We also witnessed firsthand the importance of middle school support for vulnerable children, for high school completion, as well as literacy upgrading for young adults and skills building at every age. That is why we propose offering additional tax support for post-secondary education for students in groups, like aboriginals, who are underrepresented in those institutions, as well as for initiatives that keep disadvantaged young people in school. According to one study, if aboriginal Canadians were able to increase their educational attainment to the level of other Canadians, our cumulative economic output would grow by an additional $179 billion by 2026 and government tax revenue would be $3.5 billion higher. That would be good for aboriginal peoples; it would be good for all Canadians.
We also looked at health, because there's a strong connection between being poor and having poor health. The poorest quarter of Canadians uses twice the health care services as those in the wealthiest quarter. In fact, according to Statistics Canada, poverty reduces life expectancy even more than cancer.

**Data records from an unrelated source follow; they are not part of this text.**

/-- What a search leaves behind is an ended search: its link set to NONE and its unit freed, once its context's record is done
with (R119, R125). -/
theorem freeUnit_setLink_eq_endSearch {s t : State} (hs : SearchForms none s) (ht : KeepsSearches s t) {u : Nat} {un : SearchUnit}
    (hu : tget u s.units = some un) (b : Bool) : freeUnit u b (setLink .none un.ctx t) = endSearch un.ctx b t := by
  obtain ⟨r, hr, hl⟩ := hs.link_of_unit hu
  obtain ⟨q, hq, hk⟩ := ht.bound _ r hr
  exact (endSearch_of_searching hq (hk.link.trans hl) b).symm

theorem searchForms_ended {s t : State} (hs : SearchForms none s) (ht : KeepsSearches s t) {u : Nat} {un : SearchUnit}
    (hu : tget u s.units = some un) (b : Bool) : SearchForms none (freeUnit u b (setLink .none un.ctx t)) := by
  rw [freeUnit_setLink_eq_endSearch hs ht hu]
  exact searchForms_endSearch (ht.searchForms hs) ..

section
variable {s : State} (hs : SearchForms none s) {u : Nat} {un v : SearchUnit} (hu : tget u s.units = some un) (hv : v.ctx = un.ctx)
include hs hu hv

/-- A completion, the unit taken as `v` (R119). -/
theorem searchForms_completeSearch (b : Bool) : SearchForms none (completeSearch u v b s) := by
  rw [completeSearch, hv]
  exact searchForms_ended hs (keepsSearches_handOff v b s) hu b

/-- A failure, the unit taken as `v` (R125). -/
theorem searchForms_failSearch (b : Bool) : SearchForms none (failSearch u v b s) := by
  rw [failSearch, hv]
  exact searchForms_ended hs (keepsSearches_raise ..) hu b

end

theorem searchForms_finishUnit (s : State) (u : Nat) (hs : SearchForms none s) : SearchForms none (finishUnit s u) := by
  unfold finishUnit
  cases hu : tget u s.units with
  | none => exact hs
  | some un =>
    dsimp only
    split
    · exact searchForms_completeSearch hs hu rfl true
    · split
      · exact searchForms_failSearch hs hu rfl true
      · exact hs

/-- The row of an end of a search: `act` is a completion or a failure. -/
theorem searchForms_takeSearchEnd {ends : SearchUnit → Bool} {act : Nat → SearchUnit → Bool → State → State}
    (hact : ∀ {x : State}, SearchForms none x → ∀ {u un v}, tget u x.units = some un → v.ctx = un.ctx → ∀ b,
      SearchForms none (act u v b x)) (u : Nat) {s : State} (hs : SearchForms none s) :
    SearchForms none (takeSearchEnd ends act u s) := by
  have hsettled := searchForms_settle hs
  unfold takeSearchEnd
  dsimp only
  cases hu : tget u (settle s).units with
  | none => exact hs
  | some un =>
    dsimp only
    split
    · split
      · exact hact hsettled hu (unitEnd_keepsUnit _ un).ctx false
      · exact hs
    · split
      · exact hact hsettled hu rfl true
      · exact hs

/-! ### A frame -/

theorem searchForms_closeFrame {s : State} (hs : SearchForms none s) : SearchForms none (closeFrame s) := by
  have hobserved : SearchForms none (allObserved s) := (KeepsSearches.foldl keepsSearches_makeObs _ s).searchForms hs
  have htaken : SearchForms none (boundaryTaken (allObserved s)) := by
    unfold boundaryTaken
    split
    · exact (keepsSearches_blockBoundary _).searchForms (searchForms_settle hobserved)
    · exact hobserved
  exact foldl_keepsProp (P := SearchForms none) searchForms_finishUnit _ (searchForms_settle htaken)

theorem keepsSearches_openFrame (s : State) : KeepsSearches s (openFrame s) :=
  .of_map (fun _ => openRecord s.startLines) (fun _ _ => .of_eq) (g := id) (fun _ => .of_eq) rfl rfl
    (by simp [openFrame, State.mapRecs])

theorem frameRecord_keepsLink (s : State) (rIn sIn : List Sample) (r : Record) : KeepsLink r (s.frameRecord rIn sIn r) := by
  unfold State.frameRecord
  split
  · exact .refl r
  · split <;> exact .of_eq

theorem frameUnit_keepsUnit (s : State) (sIn : List Sample) (un : SearchUnit) : KeepsUnit un (s.frameUnit sIn un) := by
  unfold State.frameUnit
  split
  · exact .of_eq
  · split <;> exact .of_eq

theorem keepsSearches_frameTaken (rIn sIn : List Sample) (marks : List SyncMarks) (a : State) :
    KeepsSearches a (frameTaken rIn sIn marks a) :=
  .of_map (fun _ => (shifted a).frameRecord rIn sIn) (fun _ => frameRecord_keepsLink _ rIn sIn)
    (frameUnit_keepsUnit (shifted a) sIn) rfl rfl rfl

theorem searchForms_frame (rIn sIn : List Sample) (marks : List SyncMarks) {s : State} (hs : SearchForms none s) :
    SearchForms none (frameTaken rIn sIn marks (atFrame s)) := by
  have hclosed := searchForms_closeFrame hs
  unfold atFrame
  generalize closeFrame s = v at hclosed
  exact ((keepsSearches_openFrame v).trans (keepsSearches_frameTaken rIn sIn marks _)).searchForms hclosed

end Sys2Proof.WindowSearch


/-! PROOFS. Every command, and so every step, keeps searches, queue and units in agreement (R112); O53. -/

namespace Sys2Proof.WindowSearch

open Sys2Proof Sys2Proof.Machine Sys2Proof.TapSegments Sys2Proof.FrameTiming

/-! ### Commands on a bound record -/

section
variable {s : State} (hs : SearchForms none s)
include hs

theorem searchForms_keyed {hw slot : Byte} {f : Nat → Record → State × Reply}
    (hf : ∀ c r, s.rec? c = some r → SearchForms none (f c r).1) : SearchForms none (keyed hw slot s f).1 := by
  rcases keyed_cases hw slot s f with ⟨_, h⟩ | ⟨_, ⟨_, h⟩ | ⟨c, r, _, hr, h⟩⟩ <;> rw [h]
  · exact hs
  · exact hs
  · exact hf c r hr

theorem searchForms_retireCmd (hw slot : Byte) : SearchForms none (retireCmd hw slot s).1 :=
  searchForms_keyed hs fun c _ _ => searchForms_retire hs c

theorem searchForms_engageCmd (hw slot : Byte) : SearchForms none (engageCmd hw slot s).1 :=
  searchForms_keyed hs fun c r _ => by
    split
    · exact searchForms_changeMain hs ..
    · exact hs

theorem searchForms_holdCmd (hw slot : Byte) : SearchForms none (holdCmd hw slot s).1 :=
  searchForms_keyed hs fun c r hr => by
    split
    · exact hs
    · refine searchForms_changeMain (KeepsSearches.searchForms ?_ hs) ..
      exact .setRec hr .of_eq

theorem searchForms_resumeCmd (hw slot : Byte) : SearchForms none (resumeCmd hw slot s).1 :=
  searchForms_keyed hs fun c r _ => by
    split
    · exact searchForms_changeMain hs ..
    · exact hs

theorem searchForms_restoreCmd (hw slot : Byte) : SearchForms none (restoreCmd hw slot s).1 :=
  searchForms_keyed hs fun c r _ => by
    split
    · exact hs
    · have hclear : ∀ t : State, KeepsSearches t (t.modRec c fun q => { q with div := soundGroup, conv := clearConv }) := fun t =>
        .modRec (fun _ => .of_eq) c t
      refine searchForms_requestSearch (KeepsSearches.searchForms ?_ (searchForms_changeMain hs .acquire c false)) ..
      exact (hclear _).trans .of_eq

theorem searchForms_searchCmd (hw slot : Byte) : SearchForms none (searchCmd hw slot s).1 :=
  searchForms_keyed hs fun c r _ => by
    split
    · exact hs
    · split
      · exact searchForms_requestSearch hs ..
      · exact hs

/-! ### Commands on windows and coefficients -/

/-- A clip, and the search after it: a running search is begun anew over the new span, any other is not of a span yet (R41). -/
theorem searchForms_respan {c : Nat} {r q : Record} (hr : s.rec? c = some r) (hlink : q.link = r.link) (hmain : q.main = r.main)
    (free : List Nat) : SearchForms none (respanSearch c r { s.setRec c q with free := free }) := by
  have hfits := hs.fits c r hr
  have hq : State.rec? { s.setRec c q with free := free } c = some q := rec?_setRec_same ..
  have hset : (∀ u, r.link ≠ .searching u) → SearchForms none { s.setRec c q with free := free } := fun hl =>
    have hkeeps : KeepsLink r q := ⟨hlink, fun _ hm => hmain ▸ hm, fun u hu => absurd hu (hl u)⟩
    ((KeepsSearches.setRec hr hkeeps).trans .of_eq).searchForms hs
  cases hl : r.link with
  | none =>
    unfold respanSearch
    rw [hl]
    split
    · exact hset (by simp [hl])
    · exact searchForms_requestSearch (hset (by simp [hl])) ..
  | queued =>
    rw [respanSearch_of_settled (.inr (.inr hl))]
    exact hset (by simp [hl])
  | searching u =>
    have hm := hfits.searchable (by simp [hl])
    have hfree : SearchForms none { s with free := free } := KeepsSearches.searchForms .of_eq hs
    have hrequeued := searchForms_requeue (q := { q with link := .queued }) hfree hr hl (hmain ▸ hm) rfl false
    rw [respanSearch_searching hm hl hq, State.setRec]
    simpa only [tset_tset] using hrequeued

theorem searchForms_amendSpanCmd (hw slot span : Byte) : SearchForms none (amendSpanCmd hw slot span s).1 :=
  searchForms_keyed hs fun c r hr => by
    dsimp only
    split
    · exact hs
    · refine searchForms_respan hs hr ?_ ?_ _ <;> rfl

theorem searchForms_amendWindowsAccepted (c : Nat) (r : Record) (first : Place) (second : Option Place) :
    SearchForms none (amendWindowsAccepted c r first second s) :=
  ((keepsSearches_relocate ..).trans (keepsSearches_relocationEffects ..)).searchForms (searchForms_endSearch hs c false)

theorem searchForms_amendWindowsCmd (hw slot b1 l1 b2 l2 : Byte) :
    SearchForms none (amendWindowsCmd hw slot b1 l1 b2 l2 s).1 :=
  searchForms_keyed hs fun c r _ => by
    dsimp only
    split
    · exact hs
    · split
      · exact hs
      · split
        · exact hs
        · split
          · exact hs
          · split <;> exact searchForms_amendWindowsAccepted hs ..

theorem searchForms_readTapsCmd (hw slot win pos : Byte) : SearchForms none (readTapsCmd hw slot win pos s).1 :=
  searchForms_keyed hs fun c r _ => by split <;> exact hs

In our study we've also seen examples of tax credits that work well. The national child benefit supplement, for example, is putting money into the hands of low-income individuals and households. As a critical step to eradicating child poverty, we propose increasing the national child benefit to $5,000 by 2012 from the current level of $3,400.
The working income tax benefit, which supplements earnings for those with very low incomes, is another tax measure that holds great promise by making work pay. We recommend increasing this benefit so that no recipient would fall below the poverty line.
Because our seniors also deserve dignity in their retirement, we also recommend increasing the guaranteed income supplement so that no one there falls below the poverty line.
I'll just say a quick word on those struggling with disabilities. As a group, persons with disabilities are highly marginalized. They face exclusion from quality education, have lower employment rates, and are more likely to be poor. We believe what is needed is to provide a basic income guarantee for people with severe disabilities and, at least in the short run, to make the disability tax credit refundable.
Just as the guaranteed income supplement lifted tens of thousands of seniors out of poverty, a guaranteed income for those with severe disabilities would immediately take about 500,000 people off social assistance rolls.
Let me turn very briefly to housing and homelessness. I think all of us understand intuitively the importance of having decent shelter. A home anchors a person or a family. It provides the foundation for higher educational attainment and leads to greater stability in the workplace. Health experts also tell us that adequate housing is a key determinant of health and long-term health outcomes.
Today in Canada, at least three million are struggling to find affordable housing. When I say affordable, I am using CMHC's standard rule of 30% of income. We need to do better, and we need leadership from the federal government. Specifically we recommend adequate and sustained funding through the affordable housing initiative to increase the supply of affordable housing. We need to make the residential rehabilitation assistance program permanent, and we need to make housing programs longer-term to reflect planning and development timelines at the local and provincial levels.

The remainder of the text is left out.